If the power is not gonna be used after it's injected into the grid, it'll be wasted. A big problem with wind is it blows the most at night, when peoples' lights are off and asleep. There's enough base load generation to cover nighttime load so instead of wasting it, a utility can use hydro as a 12 hour battery and put that electricity back in during the afternoon when everyone's awake. Or if they don't need it, they can sell it to another utility at a profit.
 
Primarily capacity and geographical issues. Even with pumped hydro as a battery you still can't put solar/wind at 100% penetration because you will have that week where the skies are overcast and the wind doesn't blow. That dam or pumped hydro station will go from 100% to 0% pretty fast, then you get a blackout. Geography wise, only a handful of places have two water sources right next to each other at different elevations.

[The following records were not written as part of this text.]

-- ==== Sys2Proof/Certificates/Slice0/Obligations.lean ====
section
/-!
DEFINITION. The statements about the IH-100 for the provers.
-/
section
open Sys2Proof Sys2Proof.Machine

/-! ### The queue, reset and the invariant -/

/-- A step runs the command at the front of the queue on the state with the queue's rest. With nothing waiting the block idles (the
model's choice, log entry 10). -/
def Obligations.StepRunsFrontCommand : Prop :=
  (∀ (c : Instr) (rest : List Instr) (s : State), s.pending = c :: rest → step s = exec c { s with pending := rest }) ∧
  (∀ s : State, s.pending = [] → step s = .next s)

/-- The Reset column of the unit control page (R17 to R19), and what else stands at reset: the strike count 0, no lock, hop count 0x1F,
bypasses closed, lanes down, no client, no job, every byte of memory 0. -/
def Obligations.ResetRegisterValues : Prop :=
  (∀ k : Nat, let p := (unitGet State.reset k).page
    p.sticky = 0 ∧ p.fresh = 0 ∧ p.notify = 0 ∧ p.active = 0 ∧ p.previous = 0 ∧ p.pendEpoch = 0 ∧ p.pendStrike = 0xFFFFFFFFFFFFFFFF ∧
    (∀ c, wdGet p c = 0xFFFFFFFFFFFFFFFF) ∧ p.progressHeat = 0 ∧ p.marker = 0 ∧ p.retainMemory = true ∧ p.retainFabric = true ∧
    p.wdCtrl = (if k = devKey then 0xB0A09080 else 0x20209080) ∧ ∀ c, counterGet State.reset k c = 0) ∧
  now State.reset = 0 ∧ State.reset.seq.hold = 0 ∧ State.reset.tb.lock = .unlocked ∧ State.reset.tb.hops = 0x1F ∧
  (∀ p, p < 6 → (portGet State.reset p).bypassClosed = true) ∧ (∀ p l, (portGet State.reset p).lanes.getD l .down = .down) ∧
  State.reset.vmp.clients = [] ∧ State.reset.seq.jobs = [] ∧
  ∀ a n, (memRead State.reset a n).bytes = List.replicate n 0 ∧
    (rangeOk State.reset isMemory a n = true → (memRead State.reset a n).bad = none)

/-- Reset memory is in canonical form and no unit has two pages. -/
def Obligations.ResetIsKept : Prop := Kept State.reset

/-- Every step from every state keeps the canonical form of memory and the order of the unit pages. -/
def Obligations.StepKeepsForm : Prop := ∀ s t : State, Kept s → step s = .next t → Kept t

/-- R11, R47: at a strike edge the strike count takes its next value, and HOLD grows by 1 at the end of a hold or replay strike; at its last value the count has no successor and the block stops.
Before strike 0 is defined an edge counts no strike: it only sends the frames of the free-running timebase (the model's choice, log entry 11). -/
def Obligations.StrikeEdgeAdvances : Prop :=
  (∀ (e : EdgeInputs) (s : State), s.tb.strikeDefined = true → s.seq.strike ≠ 0xFFFFFFFFFFFFFFFF →
    ∃ t, exec (.strikeEdge e) s = .next t ∧ t.seq.strike = s.seq.strike + 1 ∧
      t.seq.hold = s.seq.hold + (if s.seq.kind = .run then 0 else 1)) ∧
  (∀ (e : EdgeInputs) (s : State), s.tb.strikeDefined = true → s.seq.strike = 0xFFFFFFFFFFFFFFFF →
    exec (.strikeEdge e) s = .fault .strikeCountExhausted) ∧
  (∀ (e : EdgeInputs) (s : State), s.tb.strikeDefined = false → ∃ t, exec (.strikeEdge e) s = .next t ∧ t.seq.strike = s.seq.strike ∧
    t.seq.hold = s.seq.hold ∧ t.mem = s.mem)

/-! ### Memory and its code -/

/-- Bytes written to a tier read back, without an error, and no other byte of memory changes (R289, R291, R295); a read that meets an unmapped
word fails at it or at a lower word, and a write to an unmapped word changes nothing (R29). -/
def Obligations.MemoryReadAfterWrite : Prop :=
  ∀ (s : State) (a : Nat) (bs : List Byte), Kept s → CleanMemory s →
    (a + bs.length ≤ scratchBase → (∀ i, i < bs.length → isMemory s (a + i) = true) → rangeOk s isMemory a bs.length = true →
      (memRead (memWrite s a bs) a bs.length).bytes = bs ∧ (memRead (memWrite s a bs) a bs.length).bad = none ∧
      ∀ b, b < a ∨ a + bs.length ≤ b → cellGet b (memWrite s a bs).mem.cells = cellGet b s.mem.cells) ∧
    (∀ n, 0 < n → isMemory s a = false → ∃ w, (memRead s a n).bad = some w ∧ w ≤ a) ∧
    (∀ b, a / 8 = (a + bs.length - 1) / 8 → isMemory s a = false → cellGet b (memWrite s a bs).mem.cells = cellGet b s.mem.cells)

/-- R295, R296: a flip of one data bit is decoded as a CE in that bit, a flip of one check bit as a CE in the check, a flip of two bits
never as clean or as a CE. -/
def Obligations.SecdedOutcomes : Prop :=
  (∀ d i : Nat, d < 2 ^ 64 → i < 64 → decodeSyndrome (BitVec.ofNat 8 (checkOf d ^^^ checkOf (d ^^^ 2 ^ i))) = .ceData i) ∧
  (∀ d j : Nat, d < 2 ^ 64 → j < 8 → decodeSyndrome (BitVec.ofNat 8 (checkOf d ^^^ 2 ^ j ^^^ checkOf d)) = .ceCheck) ∧
  (∀ d i k : Nat, d < 2 ^ 64 → i < 64 → k < 64 → i ≠ k →
    let o := decodeSyndrome (BitVec.ofNat 8 (checkOf d ^^^ checkOf (d ^^^ 2 ^ i ^^^ 2 ^ k)))
    o = .ue ∨ o = .poison) ∧
  (∀ d i j : Nat, d < 2 ^ 64 → i < 64 → j < 8 →
    let o := decodeSyndrome (BitVec.ofNat 8 (checkOf d ^^^ 2 ^ j ^^^ checkOf (d ^^^ 2 ^ i)))
    o = .ue ∨ o = .poison) ∧
  (∀ i j : Nat, i < 8 → j < 8 → i ≠ j → let o := decodeSyndrome (BitVec.ofNat 8 (2 ^ i ^^^ 2 ^ j)); o = .ue ∨ o = .poison)

/-- R300: a read-modify-write that finds a UE writes the merged bytes, leaves the other bytes as read, poisons the word and logs the UE.
A poisoned word reads with syndrome 0xFF until a full-word write replaces it. -/
def Obligations.PoisonedWord : Prop :=
  (∀ (s : State) (a : Nat) (bs : List Byte) (sy : BitVec 8) (kind : BitVec 2), sparseGet 0 (a / 8) s.mem.synd = sy → sy ≠ 0 →
    (∀ c, (checkerGet s c).flipArm = false) → (decodeSyndrome sy = .ue ∧ kind = 1 ∨ decodeSyndrome sy = .poison ∧ kind = 2) →
    rmwWord s a bs = { eccEvent s (a / 8 * 8) sy kind with mem := { (eccEvent s (a / 8 * 8) sy kind).mem with
      cells := cellsPut a bs s.mem.cells, synd := sparseSet 0 (a / 8) 0xFF (eccEvent s (a / 8 * 8) sy kind).mem.synd,
      injected := s.mem.injected.filter (· != a / 8 * 8) } }) ∧
  (∀ (s : State) (w : Nat), sparseGet 0 (w / 8) s.mem.synd = 0xFF →
    readWord s w = (eccEvent s w 0xFF 2, false) ∧ sparseGet 0 (w / 8) (readWord s w).1.mem.synd = 0xFF) ∧
  (∀ (s : State) (w : Nat) (bs : List Byte), w % 8 = 0 → bs.length = 8 → keysRise s.mem.synd → (∀ c, (checkerGet s c).flipArm = false) →
    sparseGet 0 (w / 8) (storeWord s w bs).mem.synd = 0)

/-- R302: the four cases of a checker log's update, and a UE entry is never displaced by a CE. -/
def Obligations.CheckerLogRule : Prop :=
  (∀ (c : Checker) (i : Nat) (addr : Word) (inst : BitVec 16) (sy : BitVec 8) (kind : BitVec 2) (inj : Bool) (n : Word), i < c.log.length →
    (let e := c.log.getD i LogEntry.empty
     e.valid = true ∧ e.addr = addr ∧ e.inst = inst ∧ e.kind = kind) →
    (∀ j, j < i → let e := c.log.getD j LogEntry.empty
      ¬(e.valid = true ∧ e.addr = addr ∧ e.inst = inst ∧ e.kind = kind)) →
    let e := c.log.getD i LogEntry.empty
    logEvent c addr inst sy kind inj n =
      { c with log := c.log.set i { e with count := satInc16 e.count, syndrome := sy, last := n } }) ∧
  (∀ (c : Checker) (i : Nat) (addr : Word) (inst : BitVec 16) (sy : BitVec 8) (kind : BitVec 2) (inj : Bool) (n : Word), i < c.log.length →
    (∀ j, j < c.log.length → let e := c.log.getD j LogEntry.empty
      ¬(e.valid = true ∧ e.addr = addr ∧ e.inst = inst ∧ e.kind = kind)) →
    (c.log.getD i LogEntry.empty).valid = false → (∀ j, j < i → (c.log.getD j LogEntry.empty).valid = true) →
    let e : LogEntry :=
      { valid := true, addr := addr, inst := inst, syndrome := sy, count := 1, injected := inj, kind := kind, first := n, last := n }
    logEvent c addr inst sy kind inj n = { c with log := c.log.set i e }) ∧
  (∀ (c : Checker) (i : Nat) (addr : Word) (inst : BitVec 16) (sy : BitVec 8) (kind : BitVec 2) (inj : Bool) (n : Word), i < c.log.length →
    (∀ j, j < c.log.length → let e := c.log.getD j LogEntry.empty
      e.valid = true ∧ ¬(e.addr = addr ∧ e.inst = inst ∧ e.kind = kind)) →
    (c.log.getD i LogEntry.empty).kind = 0 →
    (∀ j, j < c.log.length → (c.log.getD j LogEntry.empty).kind = 0 →
      (c.log.getD i LogEntry.empty).last.toNat ≤ (c.log.getD j LogEntry.empty).last.toNat ∧
      (j < i → (c.log.getD i LogEntry.empty).last.toNat < (c.log.getD j LogEntry.empty).last.toNat)) →
    let e : LogEntry :=
      { valid := true, addr := addr, inst := inst, syndrome := sy, count := 1, injected := inj, kind := kind, first := n, last := n }
    logEvent c addr inst sy kind inj n = { c with log := c.log.set i e }) ∧
  (∀ (c : Checker) (addr : Word) (inst : BitVec 16) (sy : BitVec 8) (kind : BitVec 2) (inj : Bool) (n : Word),
    (∀ j, j < c.log.length → let e := c.log.getD j LogEntry.empty
      e.valid = true ∧ e.kind ≠ 0 ∧ ¬(e.addr = addr ∧ e.inst = inst ∧ e.kind = kind)) →
    logEvent c addr inst sy kind inj n = { c with overflow := satInc16 c.overflow }) ∧
  (∀ (c : Checker) (i : Nat) (addr : Word) (inst : BitVec 16) (sy : BitVec 8) (inj : Bool) (n : Word),
    (c.log.getD i LogEntry.empty).valid = true → (c.log.getD i LogEntry.empty).kind ≠ 0 →
    (logEvent c addr inst sy 0 inj n).log.getD i LogEntry.empty = c.log.getD i LogEntry.empty)

/-- R299: an entry with a full mask is written without a read, any other by one read-modify-write that keeps the bytes outside its mask;
either way the entry leaves its bank and no byte of another word changes. -/
def Obligations.MergeBufferFlushes : Prop :=
  (∀ (s : State) (bank addr : Nat) (e : MergeEntry), (mergeGet s.mem bank).find? (fun x => x.addr == addr) = some e → e.mask = 0xFF →
    exec (.mergeBufferFlush bank addr) s =
      .next (storeWord { s with mem := mergeDrop s.mem bank addr } addr (leBytes 8 e.bytes.toNat))) ∧
  (∀ (s : State) (bank addr : Nat) (e : MergeEntry), Kept s → CleanMemory s → addr % 8 = 0 →
    (mergeGet s.mem bank).find? (fun x => x.addr == addr) = some e → e.mask ≠ 0xFF →
    ∃ t, exec (.mergeBufferFlush bank addr) s = .next t ∧ (mergeGet t.mem bank).find? (fun x => x.addr == addr) = none ∧
      (∀ i, i < 8 → cellGet (addr + i) t.mem.cells =
        if e.mask.getLsbD i then BitVec.ofNat 8 (e.bytes.toNat / 2 ^ (8 * i)) else cellGet (addr + i) s.mem.cells) ∧
      (∀ a, a < addr ∨ addr + 8 ≤ a → cellGet a t.mem.cells = cellGet a s.mem.cells)) ∧
  (∀ (s : State) (bank addr : Nat), (mergeGet s.mem bank).find? (fun x => x.addr == addr) = none →
    exec (.mergeBufferFlush bank addr) s = .next s)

Right now, utilities use pumped hydro as a short term battery and typically pump and dump within a day.



If the power is not gonna be used after it's injected into the grid, it'll be wasted. A big problem with wind is it blows the most at night, when peoples' lights are off and asleep. There's enough base load generation to cover nighttime load so instead of wasting it, a utility can use hydro as a 12 hour battery and put that electricity back in during the afternoon when everyone's awake. Or if they don't need it, they can sell it to another utility at a profit.

And Solar primarily gives power during the day... but that wasn't my point. Point is that once the dam is full, its full. Pumping up water just means its gonna be released without going through the turbines. Second, if you need to produce X units of electricity, using the hydro directly will always be more energy efficient* [i messed up, see the asterisk]. But yes, under certain circumstances it obviously allows for a somewhat neat way of storing energy through conversion.

That said, I'm talking from a Swedish perspective. We often have more water in our dams than we can use. If that isn't an issue in the states, the solution works just fine.

* or rather, using less hydro and more solar/wind. if you can pump up 100 units of water, you might as well not release 100 units of water at all, and instead feed the solar/wind into the grid.
 
I've thought for a long time now that one of the best uses for large wind and solar arrays, is to put them near traditional hydro electric sites. When power demand is low, use these alternatives sources to pump water uphill and back into the dam.

The fundamental flaw here is the assumption that the water isn't needed downstream. Dams already inhibit flow downstream. Reducing it further is not without side-effects.

Pacific Gas & Electric has a facility similar to this but it isn't on a large river. They build a reservoir on top of a mountain and another at the bottom in the Serrias. They use the water primarily in a closed loop. Move it "uphill" overnight with Nuke power and let it come down during day time during peak flow demands.

To power it with solar it makes little sense. Peak demands tend to coincide with daylight hours. Wind also is rather weak generator so there typically isn't a large excess capacity to "conserve" during the night. At best wind would keep up with baseline nightly loads, let alone have substantial excess capacity to thrown into storage.







Once upon a time, and maybe still to this day, the hydro plants at Niagara Falls were built to pump the water back up to the reservoirs at night during low demand times to supplement the run of river generation during the peak demand times. Why not do the same thing with wind and solar?

That was when there were less users on the river. It isn't very practical now. Nor is it a good idea for most fresh water sources that are overtaxed. There are 7 (going on 8 not too long from now) billion people on the planet. Squatting on large quanties of fresh water for "batteries" is a flawed idea.